What benefits does this bring?
Benefits for young people include:
- Fair and equal access from P6 to S6, ensuring all pupils have personal access to digital learning with their teacher in school or at home
- Effective digital workflow to increase engagement, improve teacher feedback and raise attainment
- A range of innovative accessibility features to improve access to the curriculum for pupils with additional support needs
- Pupils can work online simultaneously in a class or collaboratively outside the classroom
- High quality digital applications for productivity and creativity, providing more ways to personalise and choose how they learn
- Development of learning, thinking and digital literacy skills vital for success in today’s rapidly evolving, technological society.
What the city had to say
Councillor Ian Perry, education convenor for City of Edinburgh, said:
“This is a really exciting project which is going to be a real game changer for the learning and teaching in our schools.
“Giving pupils their own device has been shown to improve outcomes and result in increased engagement and motivation for our young people. It will create a learning environment which will drive higher levels of creativity also improve teacher and learner collaboration.
“The roll out will build on the skills developed by our teaching staff by having many more opportunities to use digital technology and create effective digital leadership teams in all our schools.

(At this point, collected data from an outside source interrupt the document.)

/-- A member write that will not be made, or has been made: who waits for it goes on (R188, R224, R243). -/
def lessWrite (s : State) (x : MCmd) : State :=
  let less (l : List Nat) : List Nat := l.filter (· != x.id)
  match x.purpose with
  | .destage d _ => modDestage s d (fun d => { d with writes := less d.writes })
  | .rebuildWrite pool _ => modPool s pool (fun p => { p with work := p.work.map (fun w => { w with writes := less w.writes }) })
  | .copyWrite pool _ => modPool s pool (fun p => { p with copyWork := p.copyWork.map (fun w => { w with writes := less w.writes }) })
  | .repair pool row _ => releaseRow s pool row
  | .lstWrite pool => lstCommit s pool
  | .discardSpill mid row => discardSpilled s mid row
  | _ => s

/-- A command of a failed member abandoned (R208): a strip is recovered where it can be, a spill copy read from the other mirror member, a
write skipped (R188). -/
def abandon (s : State) (x : MCmd) : State :=
  match x.purpose with
  | .fetch f pos => strikeFetch s f pos false 0
  | .spillRead t q w => gotSpill s t q w none
  | .ueRead ring seq vol row b w => gotUe s ring seq vol row b w none
  | _ => lessWrite s x

/-- Every command of a member abandoned, those that wait among them. -/
def abandonAll (s : State) (m : Nat) : State :=
  let mine := s.mcmds.filter (fun x => x.member == m)
  mine.foldl abandon { s with mcmds := s.mcmds.filter (fun x => x.member != m) }

/-- A failed member leaves its pool's work: a copyback target, a Peridot home, or a pool index that enters the failure list; the mirror set
and the metadata members follow (R190, R208, R219, R244, R247, R248). -/
def failInPool (s : State) (m pool : Nat) (was : MemberState) : State :=
  let metas := metaMembers s pool
  let s := modPool s pool (fun p => { p with initWork := p.initWork.filter (fun e => e.1 != m) })
  let s := if (getPool s pool).copy.any (fun e => e.2 == m) then endCopyback s pool
    else if was = .replacing ∧ (getPool s pool).failList.any (fun e => e.home == some m) then replaceHome s pool m (freeSpare s pool)
    else s
  let c := poolCfg s pool
  let s := match (List.range c.n).find? (fun ix => memberAt c ix == m && !isFailedIx (getPool s pool).failList ix) with
    | none => s
    | some ix => mirrorFailed (appendFailure s pool ix) pool ix
  retable (copyMeta s pool ((metaMembers s pool).filter (fun x => !metas.contains x))) pool

/-- R208: the member is declared failed. -/
def declareFailed (s : State) (m : Nat) : State :=
  if (getMember s m).st = .failed then s
  else
    let was := (getMember s m).st
    let s := modMember s m (fun x => { x with st := .failed, declared := s.moon.epoch, queues := [], failedIn := poolOfMember s m })
    let s := unspill (fault0 s 0x1001 1 (srcMember m)) m
    let s := match poolOfMember s m with
      | none => s
      | some pool => failInPool s m pool was
    abandonAll s m

/-! ### Completions (R206, R207, R211, R212, R377) -/

/-- A successful completion: consecutive timeouts reset, LAGGING ends (R205, R212). -/
def memberGood (s : State) (m : Nat) : State :=
  modMember s m (fun x => { x with strikes := 0, st := if x.st = .lagging then .online else x.st })

/-- A timeout, or what counts as one: the third in a row declares the member failed (R205). -/
def countTimeout (s : State) (m : Nat) : State :=
  let s := modMember s m (fun x => { x with strikes := x.strikes + 1, timeouts := x.timeouts + 1 })
  if 3 ≤ (getMember s m).strikes then declareFailed s m else s
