-- ==== Sys2Proof/Machine/Transport.lean ====
section
/-! DEFINITION. Serosh Block Transport (chapter 07): packets, reliability, rate control, connections, commands on arrival, data
transfer, abort, freeze and throttling. -/

namespace Sys2Proof.Machine

/-! ### Connections -/

/-- The device connection identifier (R302). -/
def connIdOf (c : Conn) : W32 := BitVec.ofNat 32 (field 29 c.tile + field 16 c.index + c.gen.toNat)

def getConn? (s : State) (id : W32) : Option Conn := s.sbt.conns.find? (fun c => connIdOf c == id)

def modConn (s : State) (id : W32) (f : Conn → Conn) : State :=
  { s with sbt := { s.sbt with conns := s.sbt.conns.map (fun c => if connIdOf c = id then f c else c) } }

def modSbt (s : State) (f : Sbt → Sbt) : State := { s with sbt := f s.sbt }

/-- The device's clock in µs, modulo 65,536 (Table 7-1). -/
def nowUs (s : State) : Nat := s.clock / 1000

def isFrozen (c : Conn) : Bool := c.st == .settling || c.st == .settled
def isLive (c : Conn) : Bool := c.st == .open || isFrozen c

/-- A tenant-role link that is up on a tile in service (R298, Table 11-8: role 1). -/
def tenantPort (s : State) (port : Nat) : Bool :=
  running s && tileUp s (tileOfPort port) && (getLink s port).up &&
    (match Tab.get? s.cfg.links port with | some l => l.p.role == 1 | none => false)

/-! ### Links and frames (R298, R356, R360, R361, R364) -/

/-- The parameters of a link without stored configuration: DISABLED (R356), defaults of R359 to R364. -/
def noParams (port : Nat) : PortParams :=
  { port := port, role := 0, mode := 0, flags := 1, pcp := 0, vlan := 0, mtu := 1500, xoff := 1536, pfcMask := 0, prefix4 := 0, prefix6 := 0
    poolMask := 0xFFFFFFFFFFFFFFFF, ipv4 := 0, gw4 := 0, ipv6 := 0, gw6 := 0 }

/-- A link's configuration. -/
def linkCfg (s : State) (port : Nat) : LinkCfg := (Tab.get? s.cfg.links port).getD { p := noParams port }

/-- A link's MAC address (R360). -/
def linkMac (port : Nat) : BitVec 48 := Config.baseMac + BitVec.ofNat 48 port

/-- An IPv4 address as 128 bits, IPv4-mapped. -/
def v4Mapped (a : BitVec 32) : BitVec 128 := BitVec.ofNat 128 (0xFFFF * 2 ^ 32 + a.toNat)

/-- The link-local address: fe80::/64 and the modified EUI-64 of the MAC (R360). -/
def linkLocal (mac : BitVec 48) : BitVec 128 :=
  let m := mac.toNat
  BitVec.ofNat 128 (0xFE80 * 2 ^ 112 + ((m / 2 ^ 24) ^^^ 0x020000) * 2 ^ 40 + 0xFFFE * 2 ^ 24 + m % 2 ^ 24)

/-- The addresses of a link that are set. -/
def linkAddrs (s : State) (port : Nat) : List (BitVec 128) :=
  let p := (linkCfg s port).p
  (if p.ipv4 = 0 then [] else [v4Mapped p.ipv4]) ++ (if p.ipv6 = 0 then [] else [p.ipv6]) ++ [linkLocal (linkMac port)]

/-- A frame received on a port, counted at its link (PORT_STATS, R389). -/
def countFrame (s : State) (port : Nat) : State :=
  { s with links := Tab.adjust s.links port (fun l => { l with nFrames := l.nFrames + 1 }) }
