/-- A volume's configuration changed: created, deleted or altered (R488-R490). A home with room keeps its map again (R103). -/
def applyVol (s : State) (v : Nat) (new : Option VolCfg) : State :=
  let old := volCfg? s v
  match old, new with
  | none, some c =>
    setVol { s with cfg := { s.cfg with vols := Tab.set s.cfg.vols v c } } v { home := c.home }
  | some o, none =>
    let s := purgeVol s (homeTile s v) v
    releaseExtents { s with cfg := { s.cfg with vols := Tab.erase s.cfg.vols v }, vols := Tab.erase s.vols v } o.pool o.extents
  | some o, some c =>
    let s := setVolCfg s v c
    let s := if c.extents = o.extents then s
      else purgeVol (releaseExtents s c.pool (o.extents.filter (fun e => !c.extents.contains e))) (homeTile s v) v
    let s := if c.home = o.home then s
      else modVol (purgeVol s (homeTile s v) v) v (fun x => { x with home := c.home, noMap := false, activeFull := x.activeFull || x.noMap })
    if c.attr.getLsbD 0 && !o.attr.getLsbD 0 then modVol s v (fun x => { x with active := [], activeFull := true }) else s
  | none, none => s

/-- A member named for a failed pool index: a Peridot home (R219), whose hot spare returns to SPARE, or a copyback target (R242). -/
def replaceAt (s : State) (pool ix m : Nat) : State :=
  if (poolCfg s pool).peridot then
    let old := ((getPool s pool).failList.find? (fun e => e.index == ix)).bind (·.home)
    let s := match old with
      | some h => modMember s h (fun x => { x with st := .spare })
      | none => s
    let s := modMember s m (fun x => { x with st := .replacing })
    let s := listChange s pool ((getPool s pool).failList.map (fun e => if e.index = ix then { e with home := some m } else e))
    retable (writeHeader s pool [m]) pool
  else writeHeader (startCopyback s pool ix m) pool [m]

/-- A mirror set named by the host: usable when neither member has failed. -/
def mirrorNamed (c : PoolCfg) (p : Pool) : Pool :=
  let lost := (if isFailedIx p.failList c.mirror0 then [0] else []) ++ (if isFailedIx p.failList c.mirror1 then [1] else [])
  { p with mirrorUsable := lost.isEmpty, recopying := [], mirrorLost := lost, mirrorSet := none }

/-- A change takes effect. -/
def applyChange (s : State) (ch : CfgChange) : State :=
  match ch with
  | .vol v c => applyVol s v c
  | .pool p c =>
    let old := (poolCfg s p).partner
    let moved := c.mirror0 != (poolCfg s p).mirror0 || c.mirror1 != (poolCfg s p).mirror1
    let s := setPoolCfg s p c
    let s := if moved then modPool s p (mirrorNamed c) else s
    match old with
    | some l => if c.partner = some l then s else partnerSend s l (.withdraw p)
    | none => s
  | .replace p ix m => replaceAt s p ix m

/-- A volume's description as an offer carries it (R381). -/
def volDesc (e : Nat × VolCfg) : Nat × List Nat × BitVec 8 × Nat × List RatEntry := (e.1, e.2.extents, e.2.attr, e.2.policy, e.2.rat)

/-- The member at each pool index, with a failed one's Peridot home or copyback target in its place. -/
def placeMembers (s : State) (pool : Nat) : List Nat :=
  let p := getPool s pool
  let homes := p.failList.filterMap (fun e => e.home.map (fun h => (e.index, h))) ++ p.copy.toList
  homes.foldl (fun ms e => ms.set e.1 e.2) (poolCfg s pool).members

/-- The description of a pool (R381). -/
def poolDesc (s : State) (pool : Nat) : PoolDesc :=
  let c := poolCfg s pool
  { k := c.k, s := c.s, n := c.n, seed := c.seed, mirror0 := c.mirror0, mirror1 := c.mirror1
    members := (placeMembers s pool).filterMap (Tab.get? s.cfg.members)
    vols := (s.cfg.vols.filter (fun e => e.2.pool == pool)).map volDesc
    keys := (s.cfg.vols.filter (fun e => e.2.pool == pool && e.2.key.isSome)).map (fun e => (e.1, e.2.wrapped)) }

/-- POOL_OFFER sent for a mailbox's command, which waits for POOL_REPLY (R381). -/
def sendOffer (s : State) (mb link pool : Nat) (ch : CfgChange) (data : List Byte) : State :=
  let d := poolDesc (applyChange s ch) pool
  let s := partnerSend s link (.offer pool d)
  let s := modPartner s link (fun p => { p with offers := p.offers ++ [(pool, mb)] })
  modMbx (mbxPark s mb (.partnerOffer pool) data) mb (fun m => { m with change := some ch })

/-- A change of a pool's description: at once, or when the partner has accepted it (R381). -/
def changePool (s : State) (mb pool : Nat) (ch : CfgChange) (data : List Byte) : State :=
  match (poolCfg s pool).partner with
  | none => mbxStore (applyChange s ch) mb data
  | some l => sendOffer s mb l pool ch data

/-- While the partner link is down, a change of the description is refused (R381). -/
def needPartner (s : State) (pool : Nat) : Check :=
  { fails := (match (poolCfg s pool).partner with
      | some l => !(getPartner s l).up
      | none => false)
    status := 0x0102 }

/-! ### Link state (R380, R183) -/

/-- The partner link on a port. -/
def linkAt (s : State) (port : Nat) : Option Nat := (s.cfg.partners.find? (fun e => e.2.port == port)).map Prod.fst

/-- The partner link goes down (R380); what awaits confirmation follows R182. -/
def partnerDown (s : State) (link : Nat) : State :=
  if (getPartner s link).up then fault0 (modPartner s link (fun p => { p with up := false })) 0x2020 1 (srcPartner link) else s

/-- Pools mirrored over a link. -/
def poolsOn (s : State) (link : Nat) : List Nat := (s.cfg.pools.filter (fun e => e.2.partner == some link)).map Prod.fst

/-- Every unretired record of a pool sent again from every ring that is served, in SEQUENCE order, then its mirroring goes on (R183, R383). -/
def resumeMirror (s : State) (link pool : Nat) : State :=
  let s := ((List.range s.part.tiles).filter (ringServed s)).foldl (fun s t =>
    (((getTile s t).amber.recs.filter (fun r => !r.retired && !r.open_ && !r.r.partner && recPool s r.r == pool &&
        (r.r.kind == .intent || r.r.kind == .data))).foldl (fun s r =>
      sendRecord s link t { r.r with payload := if r.r.kind = .data then wirePayload s r.r else [] }) s)) s
  let s := modPool s pool (fun p => { p with suspended := false })
  jetInfo (writeHeader s pool (metaMembers s pool)) 0x2002 (srcPartner link) []

/-- A good frame from the expected sender: the link is up, and suspended mirroring resumes (R380, R183). -/
def partnerGood (s : State) (link : Nat) : State :=
  let s := if (getPartner s link).up then s
    else jetInfo (modPartner s link (fun p => { p with up := true })) 0x2021 (srcPartner link) []
  ((poolsOn s link).filter (fun p => (getPool s p).suspended)).foldl (fun s p => resumeMirror s link p) s

/-- LSEQ `a` comes before `b`. -/
def seqBefore (a b : W32) : Bool := decide ((b - a).toNat < 2 ^ 31) && a != b

/-- LACK taken: frames it covers leave, and frames that waited for the limit of 512 go out (R380). -/
def takeLack (s : State) (link : Nat) (lack : W32) : State :=
  let p := getPartner s link
  let keep := p.unacked.filter (fun f => !seqBefore f.1 lack)
  let gone := p.unacked.length - keep.length
  let fresh := (keep.take 512).drop (512 - gone)
  let s := modPartner s link (fun p => { p with unacked := keep })
  if partnerWired s link then emits s (fresh.map (partnerOut s link)) else s

/-- Frames from `from_` on sent again, 512 at most (R380). -/
def resendFrom (s : State) (link : Nat) (from_ : W32) : State :=
  let p := getPartner s link
  if partnerWired s link then
    emits s (((p.unacked.take 512).filter (fun f => !seqBefore f.1 from_)).map (partnerOut s link))
  else s
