-- ==== Sys2Proof/Machine/Ports.lean ====
section
/-! DEFINITION. Network ports (R351-R364, R389): links, their configuration and traffic of their own. -/

namespace Sys2Proof.Machine

/-! ### Groups and addresses -/

/-- Lanes of a MODE (Table 8-1). -/
def lanesOf (mode : Nat) : Nat :=
  match mode with
  | 0 => 1
  | 1 => 1
  | 2 => 2
  | 3 => 2
  | 6 => 2
  | _ => 4

def partnerMode (mode : Nat) : Bool := mode == 6 || mode == 7

/-- Ports of the link whose lowest port is `port`. -/
def groupPorts (p : PortParams) : List Nat := (List.range (lanesOf p.mode)).map (fun i => p.port + i)

/-- A configured link, not DISABLED, other than `port`'s own, to which `q` belongs. -/
def heldByOther (s : State) (port q : Nat) : Bool :=
  s.cfg.links.any (fun e => e.1 != port && e.2.p.role != 0 && (groupPorts { e.2.p with port := e.1 }).contains q)

/-- Ethernet: TENANT or MEMBER, up (Table 8-2). -/
def ethernetUp (s : State) (port : Nat) : Bool :=
  running s && tileUp s (tileOfPort port) && (getLink s port).up && ((linkCfg s port).p.role == 1 || (linkCfg s port).p.role == 2)

/-! ### Up and down (R355, R357) -/

/-- What depends on a link that is no longer up: member queues break (R374, R375), the partner link goes down (R380). -/
def dropDependents (s : State) (port : Nat) : State :=
  match (linkCfg s port).p.role with
  | 2 =>
    s.members.foldl (fun s e =>
      (e.2.queues.filter (fun q => q.port == port)).foldl (fun s q =>
        if q.connected then breakQueue s e.1 q.tile q.admin else dropQueue s e.1 q.tile q.admin) s) s
  | 3 => (match linkAt s port with
    | some l => partnerDown s l
    | none => s)
  | _ => s

/-- A link goes down (R355). -/
def downLink (s : State) (port : Nat) : State :=
  if (getLink s port).up then
    dropDependents (jetInfo (modLink s port (fun l => { l with up := false, trained := false, paused := false, xoff := false })) 0x4011 (srcLink port) [])
      port
  else s

/-- LINK_UP (R354, R355): a started link of a role other than DISABLED. -/
def execLinkUp (port : Nat) (s : State) : Result :=
  let l := getLink s port
  if fwUp s && decide (port < s.part.ports) && tileUp s (tileOfPort port) && s.pins.sdRefclk.getD (tileOfPort port / 2) false &&
      l.started && !l.up && (linkCfg s port).p.role != 0 then
    done (jetInfo (modLink s port (fun l => { l with up := true, trained := true })) 0x4010 (srcLink port) [])
  else .next s

/-- LINK_DOWN (R355). -/
def execLinkDown (port : Nat) (s : State) : Result :=
  if running s && (getLink s port).up then done (downLink s port) else .next s

/-- FEC_ERROR_SECOND (R353). -/
def execFecErrorSecond (port codewords : Nat) (s : State) : Result :=
  if running s && (getLink s port).up then
    let s := modLink s port (fun l => { l with nUncorrectable := l.nUncorrectable + codewords })
    done (if 100 < codewords then fault0 s 0x4012 1 (srcLink port) else s)
  else .next s

/-! ### Flow control (R362) -/

/-- The link's PCP is a lossless priority. -/
def lossless (p : PortParams) : Bool := p.pfcMask.getLsbD p.pcp

/-- PFC_FRAME (R362). -/
def execPfcFrame (port : Nat) (classes : BitVec 8) (quanta : Nat) (s : State) : Result :=
  let p := (linkCfg s port).p
  if !ethernetUp s port then .next s
  else
    done (modLink s port (fun l =>
      { l with nPfcRx := l.nPfcRx + 1, paused := if lossless p && classes.getLsbD p.pcp then decide (0 < quanta) else l.paused }))

/-- PFC sent on a link. -/
def sendPfc (s : State) (port quanta : Nat) : State := emit (modLink s port (fun l => { l with nPfcTx := l.nPfcTx + 1 })) (.pfc port quanta)

/-- PFC_REPEAT (R362): the ingress occupancy stands at or above XOFF, or has fallen; one beyond the buffer means a discarded frame. -/
def execPfcRepeat (port occupancyKib : Nat) (s : State) : Result :=
  if !ethernetUp s port then .next s
  else
    let p := (linkCfg s port).p
    let n := lanesOf p.mode
    let full := decide (2048 * n < occupancyKib)
    let s := modLink s port (fun l =>
      { l with ingressKib := min occupancyKib (2048 * n) })
    let s := if full then dropFrame s port 4 else s
    let s := if full && lossless p then fault0 s 0x4013 1 (srcLink port) else s
    if !lossless p then done s
    else if p.xoff * n ≤ occupancyKib then done (sendPfc (modLink s port (fun l => { l with xoff := true })) port 0xFFFF)
    else if !(getLink s port).xoff then done s
    else if occupancyKib < (p.xoff - 256) * n then done (sendPfc (modLink s port (fun l => { l with xoff := false })) port 0)
    else done (sendPfc s port 0xFFFF)

/-! ### Neighbours and echo (R356, R360) -/

/-- A neighbour entered in the tile's table of 4,096; the oldest leaves a full table. -/
def learn (t : Tile) (port : Nat) (a : BitVec 128) (mac : BitVec 48) : Tile :=
  let l := t.neighbours.filter (fun e => !(e.1 == port && e.2.1 == a)) ++ [(port, a, mac)]
  { t with neighbours := l.drop (l.length - 4096) }

/-- A message of ARP or Neighbour Discovery that a link sends. -/
def neighbourOut (s : State) (port : Nat) (target : BitVec 128) : Output := .neighbourMsg port (linkTag (linkCfg s port).p) target (linkMac port)

/-- A frame taken by an Ethernet link, or discarded at it (R361, R364). -/
def takeEthernet (s : State) (a : Arrival) (f : State → State) : Result :=
  if !ethernetUp s a.port then .next s
  else match badCarriage (linkCfg s a.port).p a.carriage with
    | some cause => done (dropFrame s a.port cause)
    | none => done (f s)

/-- NEIGHBOUR_RESOLVE (R360): an entry is asked for again. -/
def execNeighbourResolve (tile : Nat) (addr : BitVec 128) (s : State) : Result :=
  match (getTile s tile).neighbours.find? (fun e => e.2.1 == addr) with
  | some (port, _, _) => if ethernetUp s port then done (emit s (neighbourOut s port addr)) else .next s
  | none => .next s

/-- NEIGHBOUR_DISCOVERY (R360): a request for one of the link's addresses is answered, an announcement enters the table. -/
def execNeighbourDiscovery (a : Arrival) (m : NeighbourMsg) (s : State) : Result :=
  let port := a.port
  takeEthernet s a (fun s => match m with
    | .request target sender _ =>
      if (linkAddrs s port).contains target then emit (countFrame s port) (neighbourOut s port sender) else dropFrame s port 5
    | .answer sender mac => modTile (countFrame s port) (tileOfPort port) (fun t => learn t port sender mac))

/-- ECHO_REQUEST (R356). -/
def execEchoRequest (a : Arrival) (src dst : BitVec 128) (payload : List Byte) (s : State) : Result :=
  let port := a.port
  takeEthernet s a (fun s =>
    if (linkAddrs s port).contains dst then emit (countFrame s port) (.echoReply port (linkTag (linkCfg s port).p) dst src payload)
    else dropFrame s port 5)

/-! ### Commands (R357, R358, R389) -/

/-- Fields of PORT_CONFIG out of range (R358-R364, Table 11-8). -/
def portFields (p : PortParams) : List (Nat × Bool) :=
  [(2, decide (3 < p.role)), (3, decide (7 < p.mode)), (4, decide (1 < p.flags)), (5, decide (7 < p.pcp)), (6, decide (4094 < p.vlan)),
   (8, decide (p.mtu < 1500) || decide (9216 < p.mtu)), (10, decide (p.xoff < 256) || decide (1792 < p.xoff) || p.xoff % 64 != 0),
   (13, decide (32 < p.prefix4)), (14, decide (128 < p.prefix6))]

/-- The cases of R358 in their order, and the part's range. -/
def portChecks (s : State) (p : PortParams) : List Check :=
  [need (decide (p.port < s.part.ports)) 0, need (p.port % lanesOf p.mode == 0) 0,
   need (!((p.role == 1 || p.role == 2) && partnerMode p.mode)) 3, need (!(p.role == 3 && !partnerMode p.mode)) 3,
   need (!(groupPorts p).any (heldByOther s p.port)) 0]

/-- PORT_CONFIG (R357, R358). -/
def execPortConfig (g : Go) (p : PortParams) (s : State) : Result :=
  mbxRun s g false false 64 (portFields p)
    (portChecks s p ++ [needStopped (linkStopped s p.port), needFree ((getLink s p.port).test.isSome)])
    [objLink p.port]
    (fun s =>
      let gone := groupPorts p
      let t := s.cfg.links.filter (fun e => e.1 == p.port || !gone.contains e.1)
      mbxStore { s with cfg := { s.cfg with links := Tab.set t p.port { p := p, started := false } } } g.mb [])

/-- A link that PORT may name: in the part, and not inside another link. -/
def portNamed (s : State) (port : Nat) : Check := need (decide (port < s.part.ports) && !heldByOther s port port) 0

/-- The started or stopped state set and stored (R474). -/
def setStarted (s : State) (port : Nat) (on : Bool) : State :=
  let s : State := { s with cfg := { s.cfg with links := Tab.set s.cfg.links port { linkCfg s port with started := on } } }
  modLink s port (fun l => { l with started := on })

/-- PORT_CONTROL with ACTION 0 (R357). -/
def execPortStop (g : Go) (port : Nat) (s : State) : Result :=
  mbxRun s g false false 3 [] [portNamed s port] [objLink port]
    (fun s =>
      let s := if (linkCfg s port).p.role = 1 then
          ((s.sbt.conns.filter (fun c => c.port == port)).map connIdOf).foldl (fun s id => closeConn s id 2) s
        else s
      mbxStore (setStarted (downLink s port) port false) g.mb [])

/-- PORT_CONTROL with ACTION 1 (R357); a contained partner link works again. -/
def execPortStart (g : Go) (port : Nat) (s : State) : Result :=
  mbxRun s g false false 3 [] [portNamed s port, needFree ((getLink s port).test.isSome)] [objLink port]
    (fun s =>
      let s := match linkAt s port with
        | some l => modPartner s l (fun p => { p with stopped := false })
        | none => s
      mbxStore (setStarted s port true) g.mb [])

/-- PORT_STATUS (Table 11-8): STATE 0 stopped, 1 down, 2 up. -/
def execPortStatus (g : Go) (port : Nat) (s : State) : Result :=
  mbxRun s g false false 2 [] [portNamed s port] []
    (fun s =>
      let l := getLink s port
      let st := if !l.started then 0 else if l.up then 2 else 1
      mbxOk s g.mb (leBytes 1 st ++ leBytes 1 (linkCfg s port).p.mode ++ leBytes 1 l.trained.toNat ++ leBytes 1 0 ++
        leBytes 2 (getTile s (tileOfPort port)).neighbours.length ++ leBytes 2 0 ++ leBytes 8 Config.baseMac.toNat))

/-- The counts of one link (Table 8-7): frames, FEC corrected (no row brings them, so a free value) and uncorrectable codewords, discards
by the six causes of `dropFrame`, PFC received and sent. The order is the model's (log entry 126). -/
def linkCounts (fec : Nat) (l : Link) : List Nat :=
  [l.nFrames, fec, l.nUncorrectable] ++ (List.range 6).map (fun c => Tab.getD l.discards c 0) ++ [l.nPfcRx, l.nPfcTx]

/-- PORT_STATS (Table 8-7). -/
def execPortStats (g : Go) (port : Nat) (buf : SegDesc) (s : State) : Result :=
  mbxRun s g false false 24 [(8, badBuf buf)] (if port = 0xFFFF then [] else [portNamed s port]) []
    (fun s =>
      let ls := if port = 0xFFFF then s.links.map Prod.snd else [getLink s port]
      let fec := (Config.fecCorrected s.freeIx).toNat
      let data := countBytes ((List.range 11).map (fun i => (ls.map (fun l => (linkCounts fec l).getD i 0)).foldl (· + ·) 0))
      mbxOk (writeBuf (drawn s) g.mb buf data) g.mb (bytesField data))

/-- PORT_TEST (Table 8-7): it runs on a stopped link until PORT_TEST_COMPLETE. -/
def execPortTest (g : Go) (port pattern _seconds : Nat) (s : State) : Result :=
  mbxRun s g false false 6 [(2, decide (1 < pattern))]
    [portNamed s port, needStopped (linkStopped s port), needFree ((getLink s port).test.isSome)] [objLink port]
    (fun s => mbxPark (modLink s port (fun l => { l with test := some g.mb })) g.mb (.portTest port) [])

/-- BITS and ERRORS of four lanes. -/
def laneCounts (l : List (Nat × Nat)) : List Byte :=
  (List.range 4).flatMap (fun i => leBytes 8 (l.getD i (0, 0)).1 ++ leBytes 8 (l.getD i (0, 0)).2)

/-- PORT_TEST_COMPLETE (R389). -/
def execPortTestComplete (mb : Nat) (counts : List (Nat × Nat)) (s : State) : Result :=
  match (getMbx s mb).running with
  | some (.portTest port) =>
    if running s then done (mbxOk (modLink s port (fun l => { l with test := none })) mb (laneCounts counts)) else .next s
  | _ => .next s

end Sys2Proof.Machine
end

“In addition to giving pupils their own devices we’ll make sure the IT infrastructure is in place by increasing the bandwidth capacity and wi-fi connectivity in our schools.”
These moves emerge as many governments move to prioritize provision of digital learning tools, facilities for lifelong learning, and move to accept the need for robust broadband access in order to support increasingly digital societies.
The deal follows an 11,000 unit arrangement with UK care homes.